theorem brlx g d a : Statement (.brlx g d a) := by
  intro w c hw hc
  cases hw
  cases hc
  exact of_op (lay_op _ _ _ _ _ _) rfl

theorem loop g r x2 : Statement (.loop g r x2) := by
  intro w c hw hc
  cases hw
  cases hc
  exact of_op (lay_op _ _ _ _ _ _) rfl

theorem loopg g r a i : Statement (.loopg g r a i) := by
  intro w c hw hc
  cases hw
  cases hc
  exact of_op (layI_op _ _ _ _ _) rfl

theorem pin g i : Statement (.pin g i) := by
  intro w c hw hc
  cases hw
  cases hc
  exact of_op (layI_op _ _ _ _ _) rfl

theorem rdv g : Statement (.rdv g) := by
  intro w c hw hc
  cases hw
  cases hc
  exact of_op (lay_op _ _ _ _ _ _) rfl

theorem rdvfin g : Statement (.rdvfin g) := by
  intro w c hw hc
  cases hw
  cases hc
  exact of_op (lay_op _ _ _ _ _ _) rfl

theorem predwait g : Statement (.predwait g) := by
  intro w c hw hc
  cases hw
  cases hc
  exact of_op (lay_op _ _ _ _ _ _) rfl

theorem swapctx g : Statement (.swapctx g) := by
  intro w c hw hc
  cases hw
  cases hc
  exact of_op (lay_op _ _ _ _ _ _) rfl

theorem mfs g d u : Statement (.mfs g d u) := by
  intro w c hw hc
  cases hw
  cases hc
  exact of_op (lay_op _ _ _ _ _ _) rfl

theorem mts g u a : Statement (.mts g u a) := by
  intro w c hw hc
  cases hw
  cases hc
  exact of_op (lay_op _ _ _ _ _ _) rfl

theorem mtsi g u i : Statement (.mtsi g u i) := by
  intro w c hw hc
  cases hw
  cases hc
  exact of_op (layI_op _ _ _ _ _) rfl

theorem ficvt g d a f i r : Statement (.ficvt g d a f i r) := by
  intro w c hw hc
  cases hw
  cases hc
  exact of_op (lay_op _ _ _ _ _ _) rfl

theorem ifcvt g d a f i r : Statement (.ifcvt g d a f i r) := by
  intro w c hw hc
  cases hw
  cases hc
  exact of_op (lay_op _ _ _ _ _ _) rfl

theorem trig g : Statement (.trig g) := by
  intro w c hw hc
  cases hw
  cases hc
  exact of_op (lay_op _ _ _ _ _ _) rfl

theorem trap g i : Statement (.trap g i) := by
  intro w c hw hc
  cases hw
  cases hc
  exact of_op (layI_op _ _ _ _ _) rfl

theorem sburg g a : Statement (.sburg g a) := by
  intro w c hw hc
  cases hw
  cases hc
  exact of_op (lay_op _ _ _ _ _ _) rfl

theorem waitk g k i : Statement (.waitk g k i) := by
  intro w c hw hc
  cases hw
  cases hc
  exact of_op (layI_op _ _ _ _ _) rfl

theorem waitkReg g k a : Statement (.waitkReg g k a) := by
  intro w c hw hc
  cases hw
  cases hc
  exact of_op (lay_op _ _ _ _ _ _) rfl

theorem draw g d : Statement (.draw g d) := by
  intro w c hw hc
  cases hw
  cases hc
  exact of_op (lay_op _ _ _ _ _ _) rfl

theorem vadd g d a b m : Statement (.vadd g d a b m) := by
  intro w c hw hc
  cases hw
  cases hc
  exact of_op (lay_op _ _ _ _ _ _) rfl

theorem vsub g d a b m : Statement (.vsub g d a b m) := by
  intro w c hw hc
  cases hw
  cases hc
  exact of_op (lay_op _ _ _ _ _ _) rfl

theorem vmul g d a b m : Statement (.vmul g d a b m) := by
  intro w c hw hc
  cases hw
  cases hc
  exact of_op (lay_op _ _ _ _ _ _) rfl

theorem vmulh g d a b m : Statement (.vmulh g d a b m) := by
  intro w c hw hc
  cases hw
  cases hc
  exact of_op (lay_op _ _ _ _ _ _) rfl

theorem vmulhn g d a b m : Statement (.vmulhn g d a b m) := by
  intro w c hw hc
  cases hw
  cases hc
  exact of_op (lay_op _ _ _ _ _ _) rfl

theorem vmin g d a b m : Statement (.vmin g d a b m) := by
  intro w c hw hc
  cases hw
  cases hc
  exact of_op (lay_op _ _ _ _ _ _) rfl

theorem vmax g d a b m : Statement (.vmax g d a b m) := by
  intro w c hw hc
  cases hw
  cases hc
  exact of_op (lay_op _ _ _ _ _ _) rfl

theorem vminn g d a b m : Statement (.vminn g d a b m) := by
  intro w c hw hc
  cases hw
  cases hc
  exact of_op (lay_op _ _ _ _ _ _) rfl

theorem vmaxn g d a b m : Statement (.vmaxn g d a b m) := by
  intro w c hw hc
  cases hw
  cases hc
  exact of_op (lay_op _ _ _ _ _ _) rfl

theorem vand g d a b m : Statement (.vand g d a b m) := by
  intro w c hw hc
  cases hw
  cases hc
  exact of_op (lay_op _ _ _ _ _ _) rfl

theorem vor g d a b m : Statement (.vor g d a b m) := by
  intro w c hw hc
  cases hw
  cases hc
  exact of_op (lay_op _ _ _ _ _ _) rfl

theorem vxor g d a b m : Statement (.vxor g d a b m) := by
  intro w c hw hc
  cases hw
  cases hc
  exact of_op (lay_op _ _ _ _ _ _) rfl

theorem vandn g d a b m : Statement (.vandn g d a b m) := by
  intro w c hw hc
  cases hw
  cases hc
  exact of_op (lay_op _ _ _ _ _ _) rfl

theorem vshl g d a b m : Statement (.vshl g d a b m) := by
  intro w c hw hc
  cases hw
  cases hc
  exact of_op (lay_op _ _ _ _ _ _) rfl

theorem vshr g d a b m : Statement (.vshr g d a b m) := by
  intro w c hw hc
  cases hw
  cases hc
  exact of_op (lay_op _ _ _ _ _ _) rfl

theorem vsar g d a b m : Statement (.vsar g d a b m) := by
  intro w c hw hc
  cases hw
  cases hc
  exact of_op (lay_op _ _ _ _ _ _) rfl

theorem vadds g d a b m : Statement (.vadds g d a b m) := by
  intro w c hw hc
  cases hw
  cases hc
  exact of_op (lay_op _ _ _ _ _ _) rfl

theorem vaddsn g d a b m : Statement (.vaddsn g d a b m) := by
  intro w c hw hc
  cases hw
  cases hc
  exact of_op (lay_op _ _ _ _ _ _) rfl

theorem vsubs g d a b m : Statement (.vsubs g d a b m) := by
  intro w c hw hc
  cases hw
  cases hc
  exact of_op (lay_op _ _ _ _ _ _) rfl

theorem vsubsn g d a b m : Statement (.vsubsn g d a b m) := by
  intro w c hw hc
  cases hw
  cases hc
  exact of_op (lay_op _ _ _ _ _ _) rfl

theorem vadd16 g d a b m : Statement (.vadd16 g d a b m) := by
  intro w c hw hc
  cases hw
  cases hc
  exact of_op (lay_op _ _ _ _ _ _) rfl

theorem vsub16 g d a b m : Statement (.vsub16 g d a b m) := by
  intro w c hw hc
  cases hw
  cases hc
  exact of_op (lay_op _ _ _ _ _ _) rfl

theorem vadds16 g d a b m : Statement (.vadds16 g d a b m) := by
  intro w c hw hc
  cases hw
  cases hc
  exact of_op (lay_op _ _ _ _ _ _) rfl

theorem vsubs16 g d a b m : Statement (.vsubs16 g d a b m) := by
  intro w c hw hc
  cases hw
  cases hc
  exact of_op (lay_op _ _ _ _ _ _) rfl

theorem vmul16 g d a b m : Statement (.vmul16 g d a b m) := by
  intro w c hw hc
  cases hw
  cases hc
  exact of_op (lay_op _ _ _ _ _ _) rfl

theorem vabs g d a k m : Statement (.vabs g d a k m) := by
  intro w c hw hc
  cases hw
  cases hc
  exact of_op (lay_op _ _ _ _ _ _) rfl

* _EXERCISE PROMPT_: Word for word, give the records again.

* _THE ANSWER_:
theorem brlx g d a : Statement (.brlx g d a) := by
  intro w c hw hc
  cases hw
  cases hc
  exact of_op (lay_op _ _ _ _ _ _) rfl

theorem loop g r x2 : Statement (.loop g r x2) := by
  intro w c hw hc
  cases hw
  cases hc
  exact of_op (lay_op _ _ _ _ _ _) rfl

theorem loopg g r a i : Statement (.loopg g r a i) := by
  intro w c hw hc
  cases hw
  cases hc
  exact of_op (layI_op _ _ _ _ _) rfl

theorem pin g i : Statement (.pin g i) := by
  intro w c hw hc
  cases hw
  cases hc
  exact of_op (layI_op _ _ _ _ _) rfl

theorem rdv g : Statement (.rdv g) := by
  intro w c hw hc
  cases hw
  cases hc
  exact of_op (lay_op _ _ _ _ _ _) rfl

theorem rdvfin g : Statement (.rdvfin g) := by
  intro w c hw hc
  cases hw
  cases hc
  exact of_op (lay_op _ _ _ _ _ _) rfl

theorem predwait g : Statement (.predwait g) := by
  intro w c hw hc
  cases hw
  cases hc
  exact of_op (lay_op _ _ _ _ _ _) rfl

theorem swapctx g : Statement (.swapctx g) := by
  intro w c hw hc
  cases hw
  cases hc
  exact of_op (lay_op _ _ _ _ _ _) rfl

theorem mfs g d u : Statement (.mfs g d u) := by
  intro w c hw hc
  cases hw
  cases hc
  exact of_op (lay_op _ _ _ _ _ _) rfl

theorem mts g u a : Statement (.mts g u a) := by
  intro w c hw hc
  cases hw
  cases hc
  exact of_op (lay_op _ _ _ _ _ _) rfl

theorem mtsi g u i : Statement (.mtsi g u i) := by
  intro w c hw hc
  cases hw
  cases hc
  exact of_op (layI_op _ _ _ _ _) rfl

theorem ficvt g d a f i r : Statement (.ficvt g d a f i r) := by
  intro w c hw hc
  cases hw
  cases hc
  exact of_op (lay_op _ _ _ _ _ _) rfl

theorem ifcvt g d a f i r : Statement (.ifcvt g d a f i r) := by
  intro w c hw hc
  cases hw
  cases hc
  exact of_op (lay_op _ _ _ _ _ _) rfl

theorem trig g : Statement (.trig g) := by
  intro w c hw hc
  cases hw
  cases hc
  exact of_op (lay_op _ _ _ _ _ _) rfl

theorem trap g i : Statement (.trap g i) := by
  intro w c hw hc
  cases hw
  cases hc
  exact of_op (layI_op _ _ _ _ _) rfl

theorem sburg g a : Statement (.sburg g a) := by
  intro w c hw hc
  cases hw
  cases hc
  exact of_op (lay_op _ _ _ _ _ _) rfl

theorem waitk g k i : Statement (.waitk g k i) := by
  intro w c hw hc
  cases hw
  cases hc
  exact of_op (layI_op _ _ _ _ _) rfl

theorem waitkReg g k a : Statement (.waitkReg g k a) := by
  intro w c hw hc
  cases hw
  cases hc
  exact of_op (lay_op _ _ _ _ _ _) rfl

theorem draw g d : Statement (.draw g d) := by
  intro w c hw hc
  cases hw
  cases hc
  exact of_op (lay_op _ _ _ _ _ _) rfl

theorem vadd g d a b m : Statement (.vadd g d a b m) := by
  intro w c hw hc
  cases hw
  cases hc
  exact of_op (lay_op _ _ _ _ _ _) rfl

theorem vsub g d a b m : Statement (.vsub g d a b m) := by
  intro w c hw hc
  cases hw
  cases hc
  exact of_op (lay_op _ _ _ _ _ _) rfl

theorem vmul g d a b m : Statement (.vmul g d a b m) := by
  intro w c hw hc
  cases hw
  cases hc
  exact of_op (lay_op _ _ _ _ _ _) rfl

theorem vmulh g d a b m : Statement (.vmulh g d a b m) := by
  intro w c hw hc
  cases hw
  cases hc
  exact of_op (lay_op _ _ _ _ _ _) rfl

theorem vmulhn g d a b m : Statement (.vmulhn g d a b m) := by
  intro w c hw hc
  cases hw
  cases hc
  exact of_op (lay_op _ _ _ _ _ _) rfl

theorem vmin g d a b m : Statement (.vmin g d a b m) := by
  intro w c hw hc
  cases hw
  cases hc
  exact of_op (lay_op _ _ _ _ _ _) rfl

theorem vmax g d a b m : Statement (.vmax g d a b m) := by
  intro w c hw hc
  cases hw
  cases hc
  exact of_op (lay_op _ _ _ _ _ _) rfl

theorem vminn g d a b m : Statement (.vminn g d a b m) := by
  intro w c hw hc
  cases hw
  cases hc
  exact of_op (lay_op _ _ _ _ _ _) rfl

theorem vmaxn g d a b m : Statement (.vmaxn g d a b m) := by
  intro w c hw hc
  cases hw
  cases hc
  exact of_op (lay_op _ _ _ _ _ _) rfl

theorem vand g d a b m : Statement (.vand g d a b m) := by
  intro w c hw hc
  cases hw
  cases hc
  exact of_op (lay_op _ _ _ _ _ _) rfl

theorem vor g d a b m : Statement (.vor g d a b m) := by
  intro w c hw hc
  cases hw
  cases hc
  exact of_op (lay_op _ _ _ _ _ _) rfl

theorem vxor g d a b m : Statement (.vxor g d a b m) := by
  intro w c hw hc
  cases hw
  cases hc
  exact of_op (lay_op _ _ _ _ _ _) rfl

theorem vandn g d a b m : Statement (.vandn g d a b m) := by
  intro w c hw hc
  cases hw
  cases hc
  exact of_op (lay_op _ _ _ _ _ _) rfl

theorem vshl g d a b m : Statement (.vshl g d a b m) := by
  intro w c hw hc
  cases hw
  cases hc
  exact of_op (lay_op _ _ _ _ _ _) rfl

theorem vshr g d a b m : Statement (.vshr g d a b m) := by
  intro w c hw hc
  cases hw
  cases hc
  exact of_op (lay_op _ _ _ _ _ _) rfl

theorem vsar g d a b m : Statement (.vsar g d a b m) := by
  intro w c hw hc
  cases hw
  cases hc
  exact of_op (lay_op _ _ _ _ _ _) rfl

theorem vadds g d a b m : Statement (.vadds g d a b m) := by
  intro w c hw hc
  cases hw
  cases hc
  exact of_op (lay_op _ _ _ _ _ _) rfl

theorem vaddsn g d a b m : Statement (.vaddsn g d a b m) := by
  intro w c hw hc
  cases hw
  cases hc
  exact of_op (lay_op _ _ _ _ _ _) rfl

theorem vsubs g d a b m : Statement (.vsubs g d a b m) := by
  intro w c hw hc
  cases hw
  cases hc
  exact of_op (lay_op _ _ _ _ _ _) rfl

theorem vsubsn g d a b m : Statement (.vsubsn g d a b m) := by
  intro w c hw hc
  cases hw
  cases hc
  exact of_op (lay_op _ _ _ _ _ _) rfl

theorem vadd16 g d a b m : Statement (.vadd16 g d a b m) := by
  intro w c hw hc
  cases hw
  cases hc
  exact of_op (lay_op _ _ _ _ _ _) rfl

theorem vsub16 g d a b m : Statement (.vsub16 g d a b m) := by
  intro w c hw hc
  cases hw
  cases hc
  exact of_op (lay_op _ _ _ _ _ _) rfl

theorem vadds16 g d a b m : Statement (.vadds16 g d a b m) := by
  intro w c hw hc
  cases hw
  cases hc
  exact of_op (lay_op _ _ _ _ _ _) rfl

theorem vsubs16 g d a b m : Statement (.vsubs16 g d a b m) := by
  intro w c hw hc
  cases hw
  cases hc
  exact of_op (lay_op _ _ _ _ _ _) rfl

theorem vmul16 g d a b m : Statement (.vmul16 g d a b m) := by
  intro w c hw hc
  cases hw
  cases hc
  exact of_op (lay_op _ _ _ _ _ _) rfl

theorem vabs g d a k m : Statement (.vabs g d a k m) := by
  intro w c hw hc
  cases hw
  cases hc
  exact of_op (lay_op _ _ _ _ _ _) rfl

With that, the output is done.